STORED DATA: Begin

@[simp] theorem atSplit_mem (s : State) (key idx : Nat) : (s.atSplit key idx).mem = s.mem := rfl
@[simp] theorem atSplit_gangs (s : State) (key idx : Nat) : (s.atSplit key idx).gangs = s.gangs := rfl
@[simp] theorem atSplit_teams (s : State) (key idx : Nat) : (s.atSplit key idx).teams = s.teams := rfl
@[simp] theorem atSplit_cores (s : State) (key idx : Nat) : (s.atSplit key idx).cores = s.cores := rfl
@[simp] theorem atSplit_dies (s : State) (key idx : Nat) : (s.atSplit key idx).dies = s.dies := rfl
@[simp] theorem atSplit_bases (s : State) (key idx : Nat) : (s.atSplit key idx).bases = s.bases := rfl
@[simp] theorem atSplit_ctxs (s : State) (key idx : Nat) : (s.atSplit key idx).ctxs = s.ctxs := rfl
@[simp] theorem atSplit_launches (s : State) (key idx : Nat) : (s.atSplit key idx).launches = s.launches := rfl
@[simp] theorem atSplit_pkg (s : State) (key idx : Nat) : (s.atSplit key idx).pkg = s.pkg := rfl
@[simp] theorem atSplit_flight (s : State) (key idx : Nat) : (s.atSplit key idx).flight = s.flight := rfl
@[simp] theorem atSplit_agenda (s : State) (key idx : Nat) : (s.atSplit key idx).agenda = s.agenda := rfl
@[simp] theorem atSplit_inputs (s : State) (key idx : Nat) : (s.atSplit key idx).inputs = s.inputs := rfl
@[simp] theorem atSplit_schedule (s : State) (key idx : Nat) : (s.atSplit key idx).schedule = s.schedule := rfl
@[simp] theorem atSplit_cursor (s : State) (key idx : Nat) : (s.atSplit key idx).cursor = .gang key idx := rfl
@[simp] theorem atSplit_asked (s : State) (key idx : Nat) : (s.atSplit key idx).asked = s.asked := rfl
@[simp] theorem atSplit_asks (s : State) (key idx : Nat) : (s.atSplit key idx).asks = s.asks := rfl
@[simp] theorem atSplit_spent (s : State) (key idx : Nat) : (s.atSplit key idx).spent = s.spent := rfl
@[simp] theorem atSplit_nextOp (s : State) (key idx : Nat) : (s.atSplit key idx).nextOp = s.nextOp := rfl
@[simp] theorem atSplit_steps (s : State) (key idx : Nat) : (s.atSplit key idx).steps = s.steps := rfl

@[simp] theorem atContext_mem (s : State) (sock k : Nat) : (s.atContext sock k).mem = s.mem := rfl
@[simp] theorem atContext_gangs (s : State) (sock k : Nat) : (s.atContext sock k).gangs = s.gangs := rfl
@[simp] theorem atContext_teams (s : State) (sock k : Nat) : (s.atContext sock k).teams = s.teams := rfl
@[simp] theorem atContext_cores (s : State) (sock k : Nat) : (s.atContext sock k).cores = s.cores := rfl
@[simp] theorem atContext_dies (s : State) (sock k : Nat) : (s.atContext sock k).dies = s.dies := rfl
@[simp] theorem atContext_bases (s : State) (sock k : Nat) : (s.atContext sock k).bases = s.bases := rfl
@[simp] theorem atContext_ctxs (s : State) (sock k : Nat) : (s.atContext sock k).ctxs = s.ctxs := rfl
@[simp] theorem atContext_launches (s : State) (sock k : Nat) : (s.atContext sock k).launches = s.launches := rfl
@[simp] theorem atContext_pkg (s : State) (sock k : Nat) : (s.atContext sock k).pkg = s.pkg := rfl
@[simp] theorem atContext_flight (s : State) (sock k : Nat) : (s.atContext sock k).flight = s.flight := rfl
@[simp] theorem atContext_agenda (s : State) (sock k : Nat) : (s.atContext sock k).agenda = s.agenda := rfl
@[simp] theorem atContext_inputs (s : State) (sock k : Nat) : (s.atContext sock k).inputs = s.inputs := rfl
@[simp] theorem atContext_schedule (s : State) (sock k : Nat) : (s.atContext sock k).schedule = s.schedule := rfl
@[simp] theorem atContext_cursor (s : State) (sock k : Nat) : (s.atContext sock k).cursor = .attar sock k := rfl
@[simp] theorem atContext_asked (s : State) (sock k : Nat) : (s.atContext sock k).asked = s.asked := rfl
@[simp] theorem atContext_asks (s : State) (sock k : Nat) : (s.atContext sock k).asks = s.asks := rfl
@[simp] theorem atContext_spent (s : State) (sock k : Nat) : (s.atContext sock k).spent = s.spent := rfl
@[simp] theorem atContext_nextOp (s : State) (sock k : Nat) : (s.atContext sock k).nextOp = s.nextOp := rfl
@[simp] theorem atContext_steps (s : State) (sock k : Nat) : (s.atContext sock k).steps = s.steps := rfl

@[simp] theorem mapLanes_core (g : Gang) (ls : List Nat) (f : Nat → Lane → Lane) : (g.mapLanes ls f).core = g.core := rfl
@[simp] theorem mapLanes_id (g : Gang) (ls : List Nat) (f : Nat → Lane → Lane) : (g.mapLanes ls f).id = g.id := rfl
@[simp] theorem mapLanes_team (g : Gang) (ls : List Nat) (f : Nat → Lane → Lane) : (g.mapLanes ls f).team = g.team := rfl
@[simp] theorem mapLanes_ctx (g : Gang) (ls : List Nat) (f : Nat → Lane → Lane) : (g.mapLanes ls f).ctx = g.ctx := rfl
@[simp] theorem mapLanes_launch (g : Gang) (ls : List Nat) (f : Nat → Lane → Lane) : (g.mapLanes ls f).launch = g.launch := rfl
@[simp] theorem mapLanes_width (g : Gang) (ls : List Nat) (f : Nat → Lane → Lane) : (g.mapLanes ls f).width = g.width := rfl
@[simp] theorem mapLanes_slice (g : Gang) (ls : List Nat) (f : Nat → Lane → Lane) : (g.mapLanes ls f).slice = g.slice := rfl
@[simp] theorem mapLanes_level (g : Gang) (ls : List Nat) (f : Nat → Lane → Lane) : (g.mapLanes ls f).level = g.level := rfl
@[simp] theorem mapLanes_regBytes (g : Gang) (ls : List Nat) (f : Nat → Lane → Lane) : (g.mapLanes ls f).regBytes = g.regBytes := rfl
@[simp] theorem mapLanes_spBytes (g : Gang) (ls : List Nat) (f : Nat → Lane → Lane) : (g.mapLanes ls f).spBytes = g.spBytes := rfl
@[simp] theorem mapLanes_vb (g : Gang) (ls : List Nat) (f : Nat → Lane → Lane) : (g.mapLanes ls f).vb = g.vb := rfl
@[simp] theorem mapLanes_tb (g : Gang) (ls : List Nat) (f : Nat → Lane → Lane) : (g.mapLanes ls f).tb = g.tb := rfl
@[simp] theorem mapLanes_ab (g : Gang) (ls : List Nat) (f : Nat → Lane → Lane) : (g.mapLanes ls f).ab = g.ab := rfl
@[simp] theorem mapLanes_fpctl (g : Gang) (ls : List Nat) (f : Nat → Lane → Lane) : (g.mapLanes ls f).fpctl = g.fpctl := rfl
@[simp] theorem mapLanes_fpflags (g : Gang) (ls : List Nat) (f : Nat → Lane → Lane) : (g.mapLanes ls f).fpflags = g.fpflags := rfl
@[simp] theorem mapLanes_batch (g : Gang) (ls : List Nat) (f : Nat → Lane → Lane) : (g.mapLanes ls f).batch = g.batch := rfl
@[simp] theorem mapLanes_wbatch (g : Gang) (ls : List Nat) (f : Nat → Lane → Lane) : (g.mapLanes ls f).wbatch = g.wbatch := rfl
@[simp] theorem mapLanes_waited (g : Gang) (ls : List Nat) (f : Nat → Lane → Lane) : (g.mapLanes ls f).waited = g.waited := rfl
@[simp] theorem mapLanes_fuseTmo (g : Gang) (ls : List Nat) (f : Nat → Lane → Lane) : (g.mapLanes ls f).fuseTmo = g.fuseTmo := rfl
@[simp] theorem mapLanes_trapCode (g : Gang) (ls : List Nat) (f : Nat → Lane → Lane) : (g.mapLanes ls f).trapCode = g.trapCode := rfl
@[simp] theorem mapLanes_trapPc (g : Gang) (ls : List Nat) (f : Nat → Lane → Lane) : (g.mapLanes ls f).trapPc = g.trapPc := rfl
@[simp] theorem mapLanes_trapMask (g : Gang) (ls : List Nat) (f : Nat → Lane → Lane) : (g.mapLanes ls f).trapMask = g.trapMask := rfl
@[simp] theorem mapLanes_trapArg (g : Gang) (ls : List Nat) (f : Nat → Lane → Lane) : (g.mapLanes ls f).trapArg = g.trapArg := rfl
@[simp] theorem mapLanes_trapSplit (g : Gang) (ls : List Nat) (f : Nat → Lane → Lane) : (g.mapLanes ls f).trapSplit = g.trapSplit := rfl
@[simp] theorem mapLanes_tvec (g : Gang) (ls : List Nat) (f : Nat → Lane → Lane) : (g.mapLanes ls f).tvec = g.tvec := rfl
@[simp] theorem mapLanes_argBase (g : Gang) (ls : List Nat) (f : Nat → Lane → Lane) : (g.mapLanes ls f).argBase = g.argBase := rfl
@[simp] theorem mapLanes_accn (g : Gang) (ls : List Nat) (f : Nat → Lane → Lane) : (g.mapLanes ls f).accn = g.accn := rfl
@[simp] theorem mapLanes_propn (g : Gang) (ls : List Nat) (f : Nat → Lane → Lane) : (g.mapLanes ls f).propn = g.propn := rfl
@[simp] theorem mapLanes_proposal (g : Gang) (ls : List Nat) (f : Nat → Lane → Lane) : (g.mapLanes ls f).proposal = g.proposal := rfl
@[simp] theorem mapLanes_ctrs (g : Gang) (ls : List Nat) (f : Nat → Lane → Lane) : (g.mapLanes ls f).ctrs = g.ctrs := rfl
@[simp] theorem mapLanes_failures (g : Gang) (ls : List Nat) (f : Nat → Lane → Lane) : (g.mapLanes ls f).failures = g.failures := rfl
@[simp] theorem mapLanes_splits (g : Gang) (ls : List Nat) (f : Nat → Lane → Lane) : (g.mapLanes ls f).splits = g.splits := rfl
@[simp] theorem mapLanes_ovf (g : Gang) (ls : List Nat) (f : Nat → Lane → Lane) : (g.mapLanes ls f).ovf = g.ovf := rfl
@[simp] theorem mapLanes_lanes (g : Gang) (ls : List Nat) (f : Nat → Lane → Lane) : (g.mapLanes ls f).lanes = mapLanesFrom (fun k l => if ls.contains k then f k l else l) 0 g.lanes := rfl
@[simp] theorem mapLanes_arv (g : Gang) (ls : List Nat) (f : Nat → Lane → Lane) : (g.mapLanes ls f).arv = g.arv := rfl
@[simp] theorem mapLanes_mrow (g : Gang) (ls : List Nat) (f : Nat → Lane → Lane) : (g.mapLanes ls f).mrow = g.mrow := rfl
@[simp] theorem mapLanes_mcol (g : Gang) (ls : List Nat) (f : Nat → Lane → Lane) : (g.mapLanes ls f).mcol = g.mcol := rfl
@[simp] theorem mapLanes_mdep (g : Gang) (ls : List Nat) (f : Nat → Lane → Lane) : (g.mapLanes ls f).mdep = g.mdep := rfl
@[simp] theorem mapLanes_mstat (g : Gang) (ls : List Nat) (f : Nat → Lane → Lane) : (g.mapLanes ls f).mstat = g.mstat := rfl
@[simp] theorem mapLanes_service (g : Gang) (ls : List Nat) (f : Nat → Lane → Lane) : (g.mapLanes ls f).service = g.service := rfl
@[simp] theorem mapLanes_handler (g : Gang) (ls : List Nat) (f : Nat → Lane → Lane) : (g.mapLanes ls f).handler = g.handler := rfl
@[simp] theorem mapLanes_pendingTrap (g : Gang) (ls : List Nat) (f : Nat → Lane → Lane) : (g.mapLanes ls f).pendingTrap = g.pendingTrap := rfl
@[simp] theorem mapLanes_saving (g : Gang) (ls : List Nat) (f : Nat → Lane → Lane) : (g.mapLanes ls f).saving = g.saving := rfl

@[simp] theorem raiseFlags_core (g : Gang) (f : Flags) : (g.raiseFlags f).core = g.core := rfl
@[simp] theorem raiseFlags_id (g : Gang) (f : Flags) : (g.raiseFlags f).id = g.id := rfl
@[simp] theorem raiseFlags_team (g : Gang) (f : Flags) : (g.raiseFlags f).team = g.team := rfl
@[simp] theorem raiseFlags_ctx (g : Gang) (f : Flags) : (g.raiseFlags f).ctx = g.ctx := rfl
@[simp] theorem raiseFlags_launch (g : Gang) (f : Flags) : (g.raiseFlags f).launch = g.launch := rfl
@[simp] theorem raiseFlags_width (g : Gang) (f : Flags) : (g.raiseFlags f).width = g.width := rfl
@[simp] theorem raiseFlags_slice (g : Gang) (f : Flags) : (g.raiseFlags f).slice = g.slice := rfl
@[simp] theorem raiseFlags_level (g : Gang) (f : Flags) : (g.raiseFlags f).level = g.level := rfl
@[simp] theorem raiseFlags_regBytes (g : Gang) (f : Flags) : (g.raiseFlags f).regBytes = g.regBytes := rfl
@[simp] theorem raiseFlags_spBytes (g : Gang) (f : Flags) : (g.raiseFlags f).spBytes = g.spBytes := rfl
@[simp] theorem raiseFlags_vb (g : Gang) (f : Flags) : (g.raiseFlags f).vb = g.vb := rfl
@[simp] theorem raiseFlags_tb (g : Gang) (f : Flags) : (g.raiseFlags f).tb = g.tb := rfl
@[simp] theorem raiseFlags_ab (g : Gang) (f : Flags) : (g.raiseFlags f).ab = g.ab := rfl
@[simp] theorem raiseFlags_fpctl (g : Gang) (f : Flags) : (g.raiseFlags f).fpctl = g.fpctl := rfl
@[simp] theorem raiseFlags_fpflags (g : Gang) (f : Flags) : (g.raiseFlags f).fpflags = g.fpflags ||| f.setWidth 32 := rfl
@[simp] theorem raiseFlags_batch (g : Gang) (f : Flags) : (g.raiseFlags f).batch = g.batch := rfl
@[simp] theorem raiseFlags_wbatch (g : Gang) (f : Flags) : (g.raiseFlags f).wbatch = g.wbatch := rfl
@[simp] theorem raiseFlags_waited (g : Gang) (f : Flags) : (g.raiseFlags f).waited = g.waited := rfl
@[simp] theorem raiseFlags_fuseTmo (g : Gang) (f : Flags) : (g.raiseFlags f).fuseTmo = g.fuseTmo := rfl
@[simp] theorem raiseFlags_trapCode (g : Gang) (f : Flags) : (g.raiseFlags f).trapCode = g.trapCode := rfl
@[simp] theorem raiseFlags_trapPc (g : Gang) (f : Flags) : (g.raiseFlags f).trapPc = g.trapPc := rfl
@[simp] theorem raiseFlags_trapMask (g : Gang) (f : Flags) : (g.raiseFlags f).trapMask = g.trapMask := rfl
@[simp] theorem raiseFlags_trapArg (g : Gang) (f : Flags) : (g.raiseFlags f).trapArg = g.trapArg := rfl
@[simp] theorem raiseFlags_trapSplit (g : Gang) (f : Flags) : (g.raiseFlags f).trapSplit = g.trapSplit := rfl
@[simp] theorem raiseFlags_tvec (g : Gang) (f : Flags) : (g.raiseFlags f).tvec = g.tvec := rfl
@[simp] theorem raiseFlags_argBase (g : Gang) (f : Flags) : (g.raiseFlags f).argBase = g.argBase := rfl
@[simp] theorem raiseFlags_accn (g : Gang) (f : Flags) : (g.raiseFlags f).accn = g.accn := rfl
@[simp] theorem raiseFlags_propn (g : Gang) (f : Flags) : (g.raiseFlags f).propn = g.propn := rfl
@[simp] theorem raiseFlags_proposal (g : Gang) (f : Flags) : (g.raiseFlags f).proposal = g.proposal := rfl
@[simp] theorem raiseFlags_ctrs (g : Gang) (f : Flags) : (g.raiseFlags f).ctrs = g.ctrs := rfl
@[simp] theorem raiseFlags_failures (g : Gang) (f : Flags) : (g.raiseFlags f).failures = g.failures := rfl
@[simp] theorem raiseFlags_splits (g : Gang) (f : Flags) : (g.raiseFlags f).splits = g.splits := rfl
@[simp] theorem raiseFlags_ovf (g : Gang) (f : Flags) : (g.raiseFlags f).ovf = g.ovf := rfl
@[simp] theorem raiseFlags_lanes (g : Gang) (f : Flags) : (g.raiseFlags f).lanes = g.lanes := rfl
@[simp] theorem raiseFlags_arv (g : Gang) (f : Flags) : (g.raiseFlags f).arv = g.arv := rfl
@[simp] theorem raiseFlags_mrow (g : Gang) (f : Flags) : (g.raiseFlags f).mrow = g.mrow := rfl
@[simp] theorem raiseFlags_mcol (g : Gang) (f : Flags) : (g.raiseFlags f).mcol = g.mcol := rfl
@[simp] theorem raiseFlags_mdep (g : Gang) (f : Flags) : (g.raiseFlags f).mdep = g.mdep := rfl
@[simp] theorem raiseFlags_mstat (g : Gang) (f : Flags) : (g.raiseFlags f).mstat = g.mstat := rfl
@[simp] theorem raiseFlags_service (g : Gang) (f : Flags) : (g.raiseFlags f).service = g.service := rfl
@[simp] theorem raiseFlags_handler (g : Gang) (f : Flags) : (g.raiseFlags f).handler = g.handler := rfl
@[simp] theorem raiseFlags_pendingTrap (g : Gang) (f : Flags) : (g.raiseFlags f).pendingTrap = g.pendingTrap := rfl
@[simp] theorem raiseFlags_saving (g : Gang) (f : Flags) : (g.raiseFlags f).saving = g.saving := rfl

STORED DATA: End

#### PROBLEM:
Please find the lines in the data that contain the word "trapMask" and copy them.

#### COMPLETED EXERCISE:
@[simp] theorem mapLanes_trapMask (g : Gang) (ls : List Nat) (f : Nat → Lane → Lane) : (g.mapLanes ls f).trapMask = g.trapMask := rfl
@[simp] theorem raiseFlags_trapMask (g : Gang) (f : Flags) : (g.raiseFlags f).trapMask = g.trapMask := rfl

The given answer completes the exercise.